(Beginning of TASK DATA)

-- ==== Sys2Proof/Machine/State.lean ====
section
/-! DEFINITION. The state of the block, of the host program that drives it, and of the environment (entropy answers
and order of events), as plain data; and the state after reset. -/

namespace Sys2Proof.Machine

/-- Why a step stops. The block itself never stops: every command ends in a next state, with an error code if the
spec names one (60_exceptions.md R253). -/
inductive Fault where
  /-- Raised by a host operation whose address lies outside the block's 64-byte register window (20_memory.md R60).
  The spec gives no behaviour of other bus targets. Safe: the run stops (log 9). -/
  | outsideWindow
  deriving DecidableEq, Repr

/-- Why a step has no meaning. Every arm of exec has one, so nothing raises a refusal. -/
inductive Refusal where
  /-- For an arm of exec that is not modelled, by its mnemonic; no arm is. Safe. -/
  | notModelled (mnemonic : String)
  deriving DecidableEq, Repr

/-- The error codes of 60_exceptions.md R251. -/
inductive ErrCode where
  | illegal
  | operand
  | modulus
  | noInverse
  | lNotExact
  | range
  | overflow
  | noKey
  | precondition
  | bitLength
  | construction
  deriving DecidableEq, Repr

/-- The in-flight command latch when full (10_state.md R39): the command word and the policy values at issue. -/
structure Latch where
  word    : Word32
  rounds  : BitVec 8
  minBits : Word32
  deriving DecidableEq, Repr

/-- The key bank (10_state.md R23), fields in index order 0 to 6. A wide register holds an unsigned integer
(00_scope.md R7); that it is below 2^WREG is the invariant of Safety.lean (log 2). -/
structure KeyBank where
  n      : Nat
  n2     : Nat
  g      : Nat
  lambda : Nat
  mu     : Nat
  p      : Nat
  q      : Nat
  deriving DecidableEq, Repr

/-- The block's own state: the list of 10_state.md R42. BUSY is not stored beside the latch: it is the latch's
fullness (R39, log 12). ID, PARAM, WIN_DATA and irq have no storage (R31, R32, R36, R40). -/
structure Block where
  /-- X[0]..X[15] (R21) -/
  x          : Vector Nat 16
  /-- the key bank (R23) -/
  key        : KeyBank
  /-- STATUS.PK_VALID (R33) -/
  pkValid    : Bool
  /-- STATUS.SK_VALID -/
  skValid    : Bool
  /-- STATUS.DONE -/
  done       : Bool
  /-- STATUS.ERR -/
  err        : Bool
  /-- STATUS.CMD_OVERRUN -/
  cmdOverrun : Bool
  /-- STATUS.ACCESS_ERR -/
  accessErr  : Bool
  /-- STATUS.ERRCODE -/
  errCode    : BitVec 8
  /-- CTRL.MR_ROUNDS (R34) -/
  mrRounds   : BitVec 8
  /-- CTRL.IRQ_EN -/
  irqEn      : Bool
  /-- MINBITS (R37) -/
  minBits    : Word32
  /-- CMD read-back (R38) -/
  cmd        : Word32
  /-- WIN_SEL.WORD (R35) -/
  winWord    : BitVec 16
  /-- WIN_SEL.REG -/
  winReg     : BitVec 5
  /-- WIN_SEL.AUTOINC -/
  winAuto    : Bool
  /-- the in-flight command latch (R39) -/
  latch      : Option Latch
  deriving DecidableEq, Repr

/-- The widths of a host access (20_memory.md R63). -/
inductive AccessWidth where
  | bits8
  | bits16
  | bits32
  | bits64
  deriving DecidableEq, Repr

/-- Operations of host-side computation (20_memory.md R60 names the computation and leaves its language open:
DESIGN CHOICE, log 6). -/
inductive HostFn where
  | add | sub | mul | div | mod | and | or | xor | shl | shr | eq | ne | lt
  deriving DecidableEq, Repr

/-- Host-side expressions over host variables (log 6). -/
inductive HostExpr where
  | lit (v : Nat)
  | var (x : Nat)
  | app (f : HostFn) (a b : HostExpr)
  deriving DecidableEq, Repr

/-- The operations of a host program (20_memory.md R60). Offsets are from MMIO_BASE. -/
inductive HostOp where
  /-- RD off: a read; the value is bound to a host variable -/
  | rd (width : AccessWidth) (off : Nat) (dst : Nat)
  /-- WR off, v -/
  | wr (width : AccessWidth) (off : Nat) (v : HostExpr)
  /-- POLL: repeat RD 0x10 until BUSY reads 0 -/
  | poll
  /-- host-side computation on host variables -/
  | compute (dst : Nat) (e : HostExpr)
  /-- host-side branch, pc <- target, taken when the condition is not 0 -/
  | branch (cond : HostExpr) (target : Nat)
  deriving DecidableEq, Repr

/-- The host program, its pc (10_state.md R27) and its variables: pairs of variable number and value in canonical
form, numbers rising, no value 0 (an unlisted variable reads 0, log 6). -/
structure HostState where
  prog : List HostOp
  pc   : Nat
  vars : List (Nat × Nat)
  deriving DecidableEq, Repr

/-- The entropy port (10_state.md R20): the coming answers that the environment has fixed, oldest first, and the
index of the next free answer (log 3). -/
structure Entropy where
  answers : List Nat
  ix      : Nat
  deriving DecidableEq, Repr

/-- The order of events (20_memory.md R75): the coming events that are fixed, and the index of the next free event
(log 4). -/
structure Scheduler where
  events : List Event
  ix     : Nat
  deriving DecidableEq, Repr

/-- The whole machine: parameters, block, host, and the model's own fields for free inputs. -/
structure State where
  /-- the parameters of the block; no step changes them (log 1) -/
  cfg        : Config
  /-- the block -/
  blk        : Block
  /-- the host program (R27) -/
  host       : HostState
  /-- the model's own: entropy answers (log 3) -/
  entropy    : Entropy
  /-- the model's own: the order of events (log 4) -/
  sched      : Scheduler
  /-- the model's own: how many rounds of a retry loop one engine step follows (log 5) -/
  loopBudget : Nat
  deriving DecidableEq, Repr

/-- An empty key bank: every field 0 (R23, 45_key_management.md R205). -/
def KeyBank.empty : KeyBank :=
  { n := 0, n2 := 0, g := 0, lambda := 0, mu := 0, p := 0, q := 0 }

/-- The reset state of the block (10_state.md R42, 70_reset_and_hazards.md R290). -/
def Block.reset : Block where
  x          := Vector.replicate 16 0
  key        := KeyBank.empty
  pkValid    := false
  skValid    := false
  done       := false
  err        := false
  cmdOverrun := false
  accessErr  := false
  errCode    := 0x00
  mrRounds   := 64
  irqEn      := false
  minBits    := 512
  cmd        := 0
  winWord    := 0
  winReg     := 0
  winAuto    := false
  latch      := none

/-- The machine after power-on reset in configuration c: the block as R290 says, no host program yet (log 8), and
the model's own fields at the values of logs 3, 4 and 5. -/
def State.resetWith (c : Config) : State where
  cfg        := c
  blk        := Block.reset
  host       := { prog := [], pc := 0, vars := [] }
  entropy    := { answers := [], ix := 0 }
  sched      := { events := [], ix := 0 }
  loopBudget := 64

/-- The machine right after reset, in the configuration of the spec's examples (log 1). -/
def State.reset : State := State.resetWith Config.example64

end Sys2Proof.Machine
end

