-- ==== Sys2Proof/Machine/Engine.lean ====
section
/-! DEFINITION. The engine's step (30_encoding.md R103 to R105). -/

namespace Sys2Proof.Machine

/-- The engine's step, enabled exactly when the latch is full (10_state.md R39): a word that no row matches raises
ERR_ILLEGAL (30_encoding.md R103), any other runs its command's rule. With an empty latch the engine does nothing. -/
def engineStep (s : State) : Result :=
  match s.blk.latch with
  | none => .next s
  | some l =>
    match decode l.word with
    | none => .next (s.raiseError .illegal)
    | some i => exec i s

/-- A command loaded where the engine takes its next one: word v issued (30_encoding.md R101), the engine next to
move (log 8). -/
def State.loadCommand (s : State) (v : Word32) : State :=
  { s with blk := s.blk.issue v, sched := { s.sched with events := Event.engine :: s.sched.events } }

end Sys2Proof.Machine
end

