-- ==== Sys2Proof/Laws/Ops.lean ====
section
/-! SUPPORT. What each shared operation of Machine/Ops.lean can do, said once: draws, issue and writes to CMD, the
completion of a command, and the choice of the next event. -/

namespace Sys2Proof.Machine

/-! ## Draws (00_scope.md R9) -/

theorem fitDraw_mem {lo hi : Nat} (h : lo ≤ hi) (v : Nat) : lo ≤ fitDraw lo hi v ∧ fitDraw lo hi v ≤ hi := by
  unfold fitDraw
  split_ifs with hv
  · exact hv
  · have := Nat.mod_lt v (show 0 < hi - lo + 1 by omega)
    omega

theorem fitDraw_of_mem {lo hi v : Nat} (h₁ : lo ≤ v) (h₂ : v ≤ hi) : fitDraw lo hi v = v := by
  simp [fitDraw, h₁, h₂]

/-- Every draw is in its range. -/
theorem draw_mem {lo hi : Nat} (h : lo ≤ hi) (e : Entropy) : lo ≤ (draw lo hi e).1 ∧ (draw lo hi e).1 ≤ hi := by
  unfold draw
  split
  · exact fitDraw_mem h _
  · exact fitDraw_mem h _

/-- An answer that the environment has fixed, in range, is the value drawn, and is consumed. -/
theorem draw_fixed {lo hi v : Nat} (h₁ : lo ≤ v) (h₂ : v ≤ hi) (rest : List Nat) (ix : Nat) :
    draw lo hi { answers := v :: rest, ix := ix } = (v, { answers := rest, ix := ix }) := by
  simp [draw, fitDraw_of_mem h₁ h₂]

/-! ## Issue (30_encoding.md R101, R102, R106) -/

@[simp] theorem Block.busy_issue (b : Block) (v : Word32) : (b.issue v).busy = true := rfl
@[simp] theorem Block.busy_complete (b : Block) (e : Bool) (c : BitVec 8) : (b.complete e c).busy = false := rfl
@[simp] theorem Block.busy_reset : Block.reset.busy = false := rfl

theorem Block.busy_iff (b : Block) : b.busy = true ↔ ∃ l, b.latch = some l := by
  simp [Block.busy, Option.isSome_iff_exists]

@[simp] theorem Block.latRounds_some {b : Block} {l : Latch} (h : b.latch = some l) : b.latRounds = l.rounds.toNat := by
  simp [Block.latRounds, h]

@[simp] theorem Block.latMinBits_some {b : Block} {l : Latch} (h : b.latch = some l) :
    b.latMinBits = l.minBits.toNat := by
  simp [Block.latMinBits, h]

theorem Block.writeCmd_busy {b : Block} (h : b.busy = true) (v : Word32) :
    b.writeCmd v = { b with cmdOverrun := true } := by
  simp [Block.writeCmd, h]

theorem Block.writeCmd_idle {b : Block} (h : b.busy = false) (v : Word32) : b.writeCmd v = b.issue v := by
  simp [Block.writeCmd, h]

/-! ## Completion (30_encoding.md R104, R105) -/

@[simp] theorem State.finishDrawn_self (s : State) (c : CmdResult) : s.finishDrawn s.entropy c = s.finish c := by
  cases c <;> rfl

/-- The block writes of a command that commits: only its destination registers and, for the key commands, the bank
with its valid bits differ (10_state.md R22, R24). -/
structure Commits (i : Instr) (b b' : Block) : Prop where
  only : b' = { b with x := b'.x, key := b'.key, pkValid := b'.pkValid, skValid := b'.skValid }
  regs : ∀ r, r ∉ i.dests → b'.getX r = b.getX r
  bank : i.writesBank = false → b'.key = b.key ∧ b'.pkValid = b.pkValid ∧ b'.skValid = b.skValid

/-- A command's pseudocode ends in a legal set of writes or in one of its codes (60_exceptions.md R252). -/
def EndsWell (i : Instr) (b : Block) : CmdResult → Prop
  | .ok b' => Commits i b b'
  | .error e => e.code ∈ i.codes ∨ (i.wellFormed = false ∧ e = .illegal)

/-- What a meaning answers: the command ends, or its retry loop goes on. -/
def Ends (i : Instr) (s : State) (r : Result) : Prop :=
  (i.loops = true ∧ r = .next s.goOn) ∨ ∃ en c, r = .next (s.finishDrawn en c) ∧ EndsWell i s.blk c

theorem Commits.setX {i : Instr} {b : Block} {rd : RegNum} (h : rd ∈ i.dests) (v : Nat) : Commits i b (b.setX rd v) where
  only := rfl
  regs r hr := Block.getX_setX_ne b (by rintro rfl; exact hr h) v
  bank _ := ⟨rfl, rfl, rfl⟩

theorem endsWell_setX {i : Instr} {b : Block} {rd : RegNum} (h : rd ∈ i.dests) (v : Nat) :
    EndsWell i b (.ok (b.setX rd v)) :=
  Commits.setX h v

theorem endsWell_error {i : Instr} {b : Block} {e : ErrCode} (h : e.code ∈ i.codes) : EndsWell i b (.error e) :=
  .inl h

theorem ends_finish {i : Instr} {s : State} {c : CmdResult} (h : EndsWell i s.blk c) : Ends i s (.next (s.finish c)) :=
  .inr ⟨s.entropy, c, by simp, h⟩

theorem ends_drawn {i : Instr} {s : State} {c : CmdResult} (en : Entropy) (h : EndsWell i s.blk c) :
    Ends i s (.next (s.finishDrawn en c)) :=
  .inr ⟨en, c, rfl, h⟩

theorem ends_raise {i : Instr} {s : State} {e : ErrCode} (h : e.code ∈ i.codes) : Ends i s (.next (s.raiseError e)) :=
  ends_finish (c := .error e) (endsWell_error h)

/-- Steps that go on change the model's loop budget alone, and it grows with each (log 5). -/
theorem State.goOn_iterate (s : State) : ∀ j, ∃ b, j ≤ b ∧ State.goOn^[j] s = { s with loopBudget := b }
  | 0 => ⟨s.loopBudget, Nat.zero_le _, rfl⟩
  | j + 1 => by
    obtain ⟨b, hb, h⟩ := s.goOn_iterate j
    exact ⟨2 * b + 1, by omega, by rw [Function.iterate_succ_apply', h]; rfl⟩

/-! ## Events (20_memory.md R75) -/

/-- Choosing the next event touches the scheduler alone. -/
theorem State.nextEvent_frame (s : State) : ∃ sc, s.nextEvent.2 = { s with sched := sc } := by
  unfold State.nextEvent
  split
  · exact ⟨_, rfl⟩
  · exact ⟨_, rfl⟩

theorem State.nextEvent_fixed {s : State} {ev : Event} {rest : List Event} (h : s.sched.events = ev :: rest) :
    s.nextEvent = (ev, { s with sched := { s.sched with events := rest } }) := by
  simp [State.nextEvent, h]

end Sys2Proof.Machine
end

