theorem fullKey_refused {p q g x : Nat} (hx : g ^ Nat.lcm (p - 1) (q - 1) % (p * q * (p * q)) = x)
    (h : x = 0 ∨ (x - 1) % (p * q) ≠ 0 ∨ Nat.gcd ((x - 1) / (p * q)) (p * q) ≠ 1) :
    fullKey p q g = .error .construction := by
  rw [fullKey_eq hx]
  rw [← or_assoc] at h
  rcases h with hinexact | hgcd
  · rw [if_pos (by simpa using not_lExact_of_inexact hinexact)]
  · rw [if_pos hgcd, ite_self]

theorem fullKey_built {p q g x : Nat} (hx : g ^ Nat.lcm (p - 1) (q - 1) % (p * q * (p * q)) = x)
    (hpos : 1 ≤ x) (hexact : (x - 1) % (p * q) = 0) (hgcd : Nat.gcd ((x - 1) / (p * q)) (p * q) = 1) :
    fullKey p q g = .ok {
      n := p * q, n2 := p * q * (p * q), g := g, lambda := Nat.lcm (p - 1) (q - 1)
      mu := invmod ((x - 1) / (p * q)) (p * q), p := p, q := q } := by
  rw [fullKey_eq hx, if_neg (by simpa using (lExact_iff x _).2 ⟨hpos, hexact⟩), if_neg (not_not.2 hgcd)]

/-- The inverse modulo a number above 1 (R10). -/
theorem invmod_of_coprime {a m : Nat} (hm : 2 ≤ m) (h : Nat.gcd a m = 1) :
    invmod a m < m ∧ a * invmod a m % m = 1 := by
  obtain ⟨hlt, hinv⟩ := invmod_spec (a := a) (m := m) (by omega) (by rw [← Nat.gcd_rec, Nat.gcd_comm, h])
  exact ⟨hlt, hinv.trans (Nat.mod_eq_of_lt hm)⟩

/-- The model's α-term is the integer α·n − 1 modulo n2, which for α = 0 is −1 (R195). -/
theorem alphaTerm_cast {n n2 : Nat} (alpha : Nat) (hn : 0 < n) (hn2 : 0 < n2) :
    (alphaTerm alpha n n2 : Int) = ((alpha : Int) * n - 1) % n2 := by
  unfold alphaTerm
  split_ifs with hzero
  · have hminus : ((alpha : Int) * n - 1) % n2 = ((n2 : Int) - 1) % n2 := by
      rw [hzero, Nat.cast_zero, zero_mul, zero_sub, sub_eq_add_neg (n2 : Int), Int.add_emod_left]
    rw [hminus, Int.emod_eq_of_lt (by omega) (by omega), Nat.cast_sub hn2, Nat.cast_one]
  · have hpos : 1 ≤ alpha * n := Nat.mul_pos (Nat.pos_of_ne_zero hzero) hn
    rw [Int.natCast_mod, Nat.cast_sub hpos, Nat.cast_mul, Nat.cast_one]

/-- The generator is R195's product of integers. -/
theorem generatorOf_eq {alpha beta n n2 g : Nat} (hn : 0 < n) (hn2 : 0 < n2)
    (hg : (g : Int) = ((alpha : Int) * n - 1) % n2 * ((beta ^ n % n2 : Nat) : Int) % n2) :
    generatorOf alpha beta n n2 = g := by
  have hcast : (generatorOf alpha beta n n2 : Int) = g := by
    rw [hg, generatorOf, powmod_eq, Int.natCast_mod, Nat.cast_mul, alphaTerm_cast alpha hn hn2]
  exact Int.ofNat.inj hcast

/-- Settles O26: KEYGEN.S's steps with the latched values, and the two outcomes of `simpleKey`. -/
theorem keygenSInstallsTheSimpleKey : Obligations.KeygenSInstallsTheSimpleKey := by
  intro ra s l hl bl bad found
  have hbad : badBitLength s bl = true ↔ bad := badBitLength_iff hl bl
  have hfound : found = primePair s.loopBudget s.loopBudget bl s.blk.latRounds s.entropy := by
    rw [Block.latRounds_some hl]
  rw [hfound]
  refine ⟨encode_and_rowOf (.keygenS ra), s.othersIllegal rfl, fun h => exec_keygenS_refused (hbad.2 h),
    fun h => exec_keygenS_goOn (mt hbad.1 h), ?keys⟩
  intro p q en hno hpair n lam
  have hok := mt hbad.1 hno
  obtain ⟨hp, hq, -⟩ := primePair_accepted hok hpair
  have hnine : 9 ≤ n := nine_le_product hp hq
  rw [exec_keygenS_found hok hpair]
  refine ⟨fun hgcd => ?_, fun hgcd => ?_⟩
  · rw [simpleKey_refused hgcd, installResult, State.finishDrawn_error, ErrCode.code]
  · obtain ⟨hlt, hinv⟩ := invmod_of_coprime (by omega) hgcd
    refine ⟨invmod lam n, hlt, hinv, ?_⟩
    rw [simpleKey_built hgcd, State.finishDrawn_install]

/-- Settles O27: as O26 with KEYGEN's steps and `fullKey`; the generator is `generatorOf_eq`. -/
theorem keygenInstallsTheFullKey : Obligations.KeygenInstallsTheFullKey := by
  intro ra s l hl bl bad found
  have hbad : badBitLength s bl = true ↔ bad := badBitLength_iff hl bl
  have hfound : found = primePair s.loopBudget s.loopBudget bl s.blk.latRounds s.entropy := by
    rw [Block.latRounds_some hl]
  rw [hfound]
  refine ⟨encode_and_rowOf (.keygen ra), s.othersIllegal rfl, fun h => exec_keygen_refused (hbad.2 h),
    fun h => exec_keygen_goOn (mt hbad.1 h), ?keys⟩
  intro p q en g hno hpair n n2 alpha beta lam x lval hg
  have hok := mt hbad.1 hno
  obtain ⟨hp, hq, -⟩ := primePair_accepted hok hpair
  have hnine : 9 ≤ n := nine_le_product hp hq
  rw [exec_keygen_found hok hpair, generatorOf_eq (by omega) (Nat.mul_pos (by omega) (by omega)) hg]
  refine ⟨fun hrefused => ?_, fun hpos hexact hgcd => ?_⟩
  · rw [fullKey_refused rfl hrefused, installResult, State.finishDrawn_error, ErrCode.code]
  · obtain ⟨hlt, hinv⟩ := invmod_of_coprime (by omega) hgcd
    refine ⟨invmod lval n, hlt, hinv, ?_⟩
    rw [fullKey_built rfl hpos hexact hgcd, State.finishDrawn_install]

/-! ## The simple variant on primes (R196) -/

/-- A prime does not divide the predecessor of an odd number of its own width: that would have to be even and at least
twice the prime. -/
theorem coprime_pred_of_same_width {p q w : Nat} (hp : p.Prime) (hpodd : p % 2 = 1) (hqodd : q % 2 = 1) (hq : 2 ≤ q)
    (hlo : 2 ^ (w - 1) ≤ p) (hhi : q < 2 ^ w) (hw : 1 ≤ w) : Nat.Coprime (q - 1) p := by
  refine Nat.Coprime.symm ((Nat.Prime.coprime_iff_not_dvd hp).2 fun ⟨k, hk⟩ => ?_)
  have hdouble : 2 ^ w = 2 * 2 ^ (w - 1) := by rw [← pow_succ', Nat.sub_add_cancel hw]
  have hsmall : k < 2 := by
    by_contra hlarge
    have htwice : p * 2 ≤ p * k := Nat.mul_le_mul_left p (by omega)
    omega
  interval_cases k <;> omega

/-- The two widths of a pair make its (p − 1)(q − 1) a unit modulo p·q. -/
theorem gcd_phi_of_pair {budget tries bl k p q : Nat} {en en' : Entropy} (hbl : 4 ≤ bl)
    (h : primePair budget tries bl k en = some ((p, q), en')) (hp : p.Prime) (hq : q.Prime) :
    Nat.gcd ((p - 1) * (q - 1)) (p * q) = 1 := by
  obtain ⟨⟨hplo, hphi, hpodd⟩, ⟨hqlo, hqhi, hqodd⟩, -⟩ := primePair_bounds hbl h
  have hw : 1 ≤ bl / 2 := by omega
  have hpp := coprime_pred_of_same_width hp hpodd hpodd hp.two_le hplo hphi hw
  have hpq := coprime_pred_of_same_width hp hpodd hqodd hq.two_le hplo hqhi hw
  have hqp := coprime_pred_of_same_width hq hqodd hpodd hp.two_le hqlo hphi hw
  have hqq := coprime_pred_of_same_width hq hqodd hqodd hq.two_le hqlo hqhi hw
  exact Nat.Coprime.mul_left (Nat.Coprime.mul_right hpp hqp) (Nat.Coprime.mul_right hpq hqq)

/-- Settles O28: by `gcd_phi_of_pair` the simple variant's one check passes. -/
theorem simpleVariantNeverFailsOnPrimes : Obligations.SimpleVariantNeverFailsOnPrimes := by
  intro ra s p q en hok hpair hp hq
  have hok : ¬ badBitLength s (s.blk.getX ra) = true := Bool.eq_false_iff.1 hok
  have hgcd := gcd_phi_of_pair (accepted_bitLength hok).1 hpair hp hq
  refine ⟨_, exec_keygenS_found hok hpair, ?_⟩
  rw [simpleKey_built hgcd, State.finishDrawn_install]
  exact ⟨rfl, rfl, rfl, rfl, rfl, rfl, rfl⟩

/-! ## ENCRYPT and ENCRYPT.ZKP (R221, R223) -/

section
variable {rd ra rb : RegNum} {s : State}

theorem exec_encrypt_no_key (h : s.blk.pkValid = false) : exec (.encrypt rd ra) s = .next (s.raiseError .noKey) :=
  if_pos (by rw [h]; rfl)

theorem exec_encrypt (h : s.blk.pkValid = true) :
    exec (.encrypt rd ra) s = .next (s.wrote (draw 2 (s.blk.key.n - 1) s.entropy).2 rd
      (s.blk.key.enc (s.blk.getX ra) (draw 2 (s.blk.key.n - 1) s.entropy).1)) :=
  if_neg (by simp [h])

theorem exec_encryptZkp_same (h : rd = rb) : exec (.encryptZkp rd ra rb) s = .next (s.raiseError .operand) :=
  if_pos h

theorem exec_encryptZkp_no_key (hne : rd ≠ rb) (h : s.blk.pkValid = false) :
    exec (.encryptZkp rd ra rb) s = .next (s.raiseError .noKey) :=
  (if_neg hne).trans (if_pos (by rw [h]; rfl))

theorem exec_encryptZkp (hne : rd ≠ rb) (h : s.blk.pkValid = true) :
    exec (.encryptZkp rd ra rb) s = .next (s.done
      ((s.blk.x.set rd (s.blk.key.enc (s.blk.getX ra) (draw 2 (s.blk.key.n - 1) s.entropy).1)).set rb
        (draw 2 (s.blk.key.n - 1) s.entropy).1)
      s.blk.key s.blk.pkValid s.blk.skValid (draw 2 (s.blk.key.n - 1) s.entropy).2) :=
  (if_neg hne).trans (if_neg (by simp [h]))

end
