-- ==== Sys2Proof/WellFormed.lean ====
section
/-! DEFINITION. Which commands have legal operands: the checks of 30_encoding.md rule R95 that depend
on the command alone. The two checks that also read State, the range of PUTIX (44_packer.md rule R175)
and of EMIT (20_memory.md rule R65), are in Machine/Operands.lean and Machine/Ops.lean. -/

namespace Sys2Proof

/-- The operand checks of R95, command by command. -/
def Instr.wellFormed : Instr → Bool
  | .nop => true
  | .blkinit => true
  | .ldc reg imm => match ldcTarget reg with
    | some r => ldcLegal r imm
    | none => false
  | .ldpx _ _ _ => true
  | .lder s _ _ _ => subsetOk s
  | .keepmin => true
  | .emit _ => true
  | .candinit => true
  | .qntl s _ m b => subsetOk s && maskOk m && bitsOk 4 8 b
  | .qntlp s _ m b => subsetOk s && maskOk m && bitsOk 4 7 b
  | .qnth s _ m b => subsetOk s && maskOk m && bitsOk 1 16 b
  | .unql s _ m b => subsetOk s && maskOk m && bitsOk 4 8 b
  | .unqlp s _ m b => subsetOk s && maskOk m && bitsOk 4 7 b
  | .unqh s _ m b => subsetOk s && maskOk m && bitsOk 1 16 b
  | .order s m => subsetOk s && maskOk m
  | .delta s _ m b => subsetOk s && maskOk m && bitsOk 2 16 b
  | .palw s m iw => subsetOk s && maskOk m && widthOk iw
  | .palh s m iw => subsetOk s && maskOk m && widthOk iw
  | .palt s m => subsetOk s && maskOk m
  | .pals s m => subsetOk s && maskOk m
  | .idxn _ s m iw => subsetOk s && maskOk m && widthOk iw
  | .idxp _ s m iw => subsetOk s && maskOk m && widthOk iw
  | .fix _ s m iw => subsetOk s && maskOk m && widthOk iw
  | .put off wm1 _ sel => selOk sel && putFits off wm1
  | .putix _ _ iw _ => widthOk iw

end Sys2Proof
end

(End of TASK DATA)

PROBLEM TO SOLVE: Where a line of the records holds the word "branch", copy that line.

WRITTEN RESPONSE:
  /-- host-side branch, pc <- target, taken when the condition is not 0 -/
  | branch (cond : HostExpr) (target : Nat)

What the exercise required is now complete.